The CTG is on and a recording is being generated. Decisions will soon be made and actions taken. In between these two is the act of CTG interpretation. If good decisions are to inform appropriate action, then CTG interpretation needs to be accurate. So, how good are clinicians at CTG interpretation?

Researchers have looked at this question. I’ve posted some of this research before (here). Engelhart and colleagues (2023) have recently published a superb and comprehensive review of all the published research (49 articles in total) about the reliability of CTG interpretation.

There are two mains ways researchers have used to look at the accuracy of CTG interpretation. The first and most commonly used approach is called inter-observer (or inter-rater) reliability. To measure this you give a set of CTG traces to person A, and the same set to person B. Once they have interpreted the CTGs, you compare their interpretations to see whether they agree with each other or not. Engelhart and colleagues identified studies where in total 577 people assessed 6315 CTG tracings the way.

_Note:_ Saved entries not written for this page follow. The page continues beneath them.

/-! ### CORE_PASS_END (04 R88 to R102) -/

/-- A slot of a core that its pass reads: stream of the batch, KV head, block, entry. A remote block of a remote-attention
variant is left to its holder. -/
def coreBlocks (s : State) (t : Step) (core : Nat) : List (Nat × Nat × Nat × BlockEntry) :=
  (t.slots.filter fun p => p.core == core).filterMap fun p => match slotEntry t p with
    | some (b, e) => if e.tier = 2 && (variantOf s t).remote then none else some (p.si, p.kvHead, b, e)
    | none => none

/-- The pages of a remote block have arrived. -/
def arrived (t : Step) (si key : Nat) : Option (Bytes × Bytes) :=
  (t.pages.find? fun p => p.1 == si && p.2.1 == key).map (·.2.2)

/-- A block as a core reads it: its local frames, or the remote pages in the operand buffer. -/
def coreBlock (s : State) (t : Step) (si kv b : Nat) (e : BlockEntry) : Except (PageBad × Nat) PageData :=
  let g := (imageOf s t.handle).geo
  let x := t.streams.getD si {}
  let layer := t.desc.n 16 2
  if e.tier = 2 then
    match arrived t si (blockKey layer kv b) with
    | none => .error (.header, e.pfn)
    | some (p, sp) =>
      readFrames s g (placeIn t.ctx layer x.stream kv b e) ((0xFFFFFFFF, p) :: if sp.isEmpty then [] else [(0xFFFFFFFF, sp)])
  else readBlock s g t.ctx layer x.stream kv b e

/-- Read a core's blocks in slot order, up to the first bad page. -/
def coreRead (s : State) (t : Step) :
    List (Nat × Nat × Nat × BlockEntry) → Except (PageBad × Nat) (List (Nat × Nat × Nat × PageData))
  | [] => .ok []
  | (si, kv, b, e) :: rest => match coreBlock s t si kv b e with
    | .error x => .error x
    | .ok d => match coreRead s t rest with
      | .error x => .error x
      | .ok r => .ok ((si, kv, b, d) :: r)

/-- Frame slots a block takes in the operand buffer: its frames, or its plain size where the DMA expander decodes it (R88). -/
def bufferSlots (s : State) (g : Geometry) (d : PageData) (e : BlockEntry) : Nat :=
  if d.use.all fun u => portDecodes s u.1 then (blockFrames e).length
  else
    let w := fmtWidth g.kFmt + fmtWidth g.vFmt
    cdiv (d.rows.length * (g.d * w / 8 + if bitOf g.modes 0 then 2 * (g.d / 32) else 0)) frameBytes

/-- A block that a core reads in its passes over one KV head of one stream. -/
structure PassBlock where
  stream : Nat
  kv : Nat
  block : Nat
  entry : BlockEntry
  data : PageData
  passes : Nat

/-- Passes over a KV head of a stream: 64 query rows each; a batch may list the stream for several query positions (R90, R100). -/
def passCount (g : Geometry) (t : Step) (stream : Nat) : Nat :=
  cdiv (t.streams.countP (fun x => x.stream == stream) * (g.hq / g.hkv)) 64

/-- The blocks of a core's passes, each once. -/
def passBlocks (s : State) (t : Step) (core : Nat) (bs : List (Nat × Nat × Nat × PageData)) : List PassBlock :=
  let g := (imageOf s t.handle).geo
  let all : List PassBlock := ((coreBlocks s t core).zip bs).map fun x =>
    let n := (t.streams.getD x.1.1 {}).stream
    { stream := n, kv := x.1.2.1, block := x.1.2.2.1, entry := x.1.2.2.2, data := x.2.2.2.2, passes := passCount g t n }
  all.foldl (fun acc x => if acc.any fun y => y.stream == x.stream && y.kv == x.kv && y.block == x.block then acc else acc ++ [x]) []

/-- A block is decoded once for each pass by the port expander, and once for each read by the DMA expander (R88, 06 R157). -/
def countBlock (s : State) (core reads : Nat) (b : PassBlock) : State :=
  b.data.use.foldl (fun s u => (List.range (if portDecodes s u.1 then b.passes else reads)).foldl (fun s _ => countDecode s core u) s) s

/-- Counters of a core's passes (R119). Where its blocks take more than the 512 frame slots of the operand buffer, every further pass
reads them again (R90; DESIGN CHOICE: no rule says which blocks the buffer still holds). MACs are counted for every position read,
masked or not, without the padding of groups, and divided by 64 once for a pass end, rounding down (DESIGN CHOICE). -/
def countPass (s : State) (t : Step) (core : Nat) (bs : List (Nat × Nat × Nat × PageData)) (heads : Nat) : State :=
  let g := (imageOf s t.handle).geo
  let k (ev : Nat) : Nat := ckey (Off.ATTN_CNT_LO (core / 16)) ev (core % 16)
  let ps := passBlocks s t core bs
  let again := decide ((ps.map fun b => bufferSlots s g b.data b.entry).sum > 512)
  let reads (b : PassBlock) : Nat := if again then b.passes else 1
  let groups := (ps.map fun b => (b.stream, b.kv, b.passes)).eraseDups
  let more := (groups.map fun x => x.2.2 - 1).sum
  let s := ps.foldl (fun s b => countBlock s core (reads b) b) s
  let macs := (bs.map fun b => b.2.2.2.rows.length).sum * (g.hq / g.hkv) * g.d
  let s := count (count (count s (k 1) (macs / 64)) (k 2) (macs / 64)) (k 3) (ps.map reads).sum
  let s := count s (k 4) heads
  if again && more != 0 then raise (count s (k 7) more) (Off.ATTN_STATUS (core / 16)) 16 [(24, 4, core % 16)] else s

/-- The partial of one query head of one stream. -/
def corePartial (s : State) (t : Step) (si head : Nat) (bs : List (Nat × Nat × Nat × PageData)) : Partial :=
  let g := (imageOf s t.handle).geo
  let v := variantOf s t
  let x := t.streams.getD si {}
  let kv := head / (g.hq / g.hkv)
  let blocks := (bs.filter fun b => b.1 == si && b.2.1 == kv).map fun b => (b.2.2.1, b.2.2.2.rows)
  (stepJob s t x).row (queryRow g v t.desc.ctl t.query si head) x.position blocks

/-- Partials go to the core's cluster and on (R97, R102). -/
def corePartials (s : State) (t : Step) (core : Nat) (part : Nat → Nat → Partial) : State :=
  let heads := coreHeads s t core
  let die := core / 16
  ((List.range t.streams.length).flatMap fun si => heads.map fun h => (si, h)).foldl (fun s x =>
    let p := part x.1 x.2
    let s := if p.nan then raise s (Off.ATTN_STATUS die) 1 [(24, 4, core % 16)] else s
    deliver s t x.1 x.2 { kind := 0, die := die, cluster := core % 16 / 4, core := core % 4 } p) s

/-- Cores of this node that the plan names and the variant's core map does not: they hold no slot and contribute empty partials
(R102). -/
def emptyCores (s : State) (t : Step) : List Nat :=
  let v := variantOf s t
  ((List.range 128).filter fun c => !(coresOf v).contains c && !(coreHeads s t c).isEmpty)

def deliverEmpty (s : State) (t : Step) : State :=
  let v := variantOf s t
  let p : Partial := { emptyPart (imageOf s t.handle).geo.d with p8l := v.p8l, sparse := v.sparse }
  (emptyCores s t).foldl (fun s c => corePartials s t c fun _ _ => p) s

/-- Every engine that has selections of the step has a context for one: more run as contexts become free. -/
def selectionsRun (s : State) (t : Step) : Bool :=
  (List.range 8).all fun die => selectionsOf s t die == 0 || 0 < selecting s die

/-! ### SLOT_FILL, with the empty partials of cores that hold no slot (R102) -/

def slotFill (id : Nat) (s : State) : State :=
  match findStep s id with
  | none => s
  | some t =>
    let v := variantOf s t
    let slots := t.streams.zipIdx.flatMap fun x => fillStream s t x.2 x.1.entries
    if t.kind ≠ 1 || t.filled || (v.sparse && braked s) || (v.osier && unitsHeld s { t with slots := slots }) ||
        !selectionsRun s t then s
    else
      let t := { t with slots := slots, filled := true }
      let s := countSelections (putStep s t) t
      let s := if (remoteSlots t).isEmpty then s else if v.remote then askHolders s t else readRemote s t
      let s := match findStep s id with
        | some t => if v.osier then startAttendUnits s t else s
        | none => s
      settleMerges (deliverEmpty s t) id

/-- SLOT_FILL (05 R130; 04 R115, R116; 07 R187). -/
def execSlotFill (id : Nat) (s : State) : Host.Outcome State Fault Refusal := whileAlive s (slotFill id s)

/-! ### A core's passes end -/

/-- Remote pages a core still waits for. -/
def awaitsPages (s : State) (t : Step) (core : Nat) : Bool :=
  (coreBlocks s t core).any fun b => b.2.2.2.tier == 2 && (arrived t b.1 (blockKey (t.desc.n 16 2) b.2.1 b.2.2.1)).isNone

/-- Local frames a core reads in its pass. -/
def passFrames (s : State) (t : Step) (core : Nat) : List Nat := (coreBlocks s t core).flatMap fun b => entryFrames b.2.2.2

def corePassEnd (id core : Nat) (ecc : MemObs) (s : State) : State :=
  match findStep s id with
  | none => s
  | some t =>
    let v := variantOf s t
    if t.kind ≠ 1 || !t.filled || !(coresOf v).contains core || t.coresDone.contains core || coreFenced s core || braked s then s
    else if v.osier then
      (if !stackHalted s t (groupStack core) then s
        else
          let s := putStep s { t with coresDone := t.coresDone ++ [core] }
          settleMerges (corePartials s t core fun si h => stackPartial s t (groupStack core) si h) id)
    else if awaitsPages s t core then s
    else match lostFrame s (passFrames s t core) ecc, coreRead s t (coreBlocks s t core) with
      | some pfn, _ => stepFault (memEvents s (passFrames s t core) ecc) t 0x10 St.DATA_POISON pfn
      | none, .error (b, pfn) => pageFault (memEvents s (passFrames s t core) ecc) t b pfn
      | none, .ok bs =>
        let s := countPass (memEvents s (passFrames s t core) ecc) t core bs (t.streams.length * (coreHeads s t core).length)
        let s := putStep s { t with coresDone := t.coresDone ++ [core] }
        settleMerges (corePartials s t core fun si h => corePartial s t si h bs) id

The other approach is to give a set of traces to person A, wait a while, and then give the same set of traces to person A again. You then compare their first interpretation with their second to see if they are consistent. This is intra-observer (or intra-rater) reliability. Engelhart and colleagues collected studies where at least 123 people (one study didn’t say how many there were) assessed 1170 tracings twice.

What did they find?

The common approach to literature reviewing is to pool all the results from the studies together, reanalyse them, and come up with one set of numbers to describe the findings from them all. This is know as meta-analysis. It works best when the studies are done in very similar ways. That wasn’t the case with this body of research, so they decided not to do this. Instead, they described the range of findings from across the studies.

The research examined how accurate raters were when deciding what the baseline was, what the variability of the heart rate was, whether there were accelerations or decelerations present, what type of decelerations were present, along with an overall category for the trace (normal, or some variety of not normal, depending on the terminology set out in the guideline being applied in the research). People were better at agreeing what the baseline was, than they were at agreeing on variability, decelerations, or the overall classification. They were also better at agreeing when they considered the trace to be normal than when the trace was not. The range of agreement (mostly measured using a thing called a kappa coefficient) varied from worse than pulling a choice out of a hat and using that, to near perfect agreement.

Intra-rater agreement was better than inter-rater agreement. This makes intuitive sense. I call that pattern the same thing more or less each time I see it, and you call it the same thing more or less each time you see it, but you and I may not agree on what to call that same heart rate pattern. Research has also looked to see whether experience or profession had an impact on levels of agreement – and there were no clear answers here. Training sessions did increase the level of agreement when before and after studies have been done.

The research team also looked for research on the reliability of interpretation of intermittent auscultation, and found none.

What does this all mean?

The authors of this paper were pretty blunt when they summed up their advice on the basis of their findings, saying:

This implies that intrapartum CTG should be used with caution for clinical decision making given its questionable reliability.
p 13

I have two main thoughts when it comes to the evidence about the reliability (or otherwise) of CTG traces. The first relates to the concept of “fresh eyes” and the second is about who we hold responsible for the lack of agreement.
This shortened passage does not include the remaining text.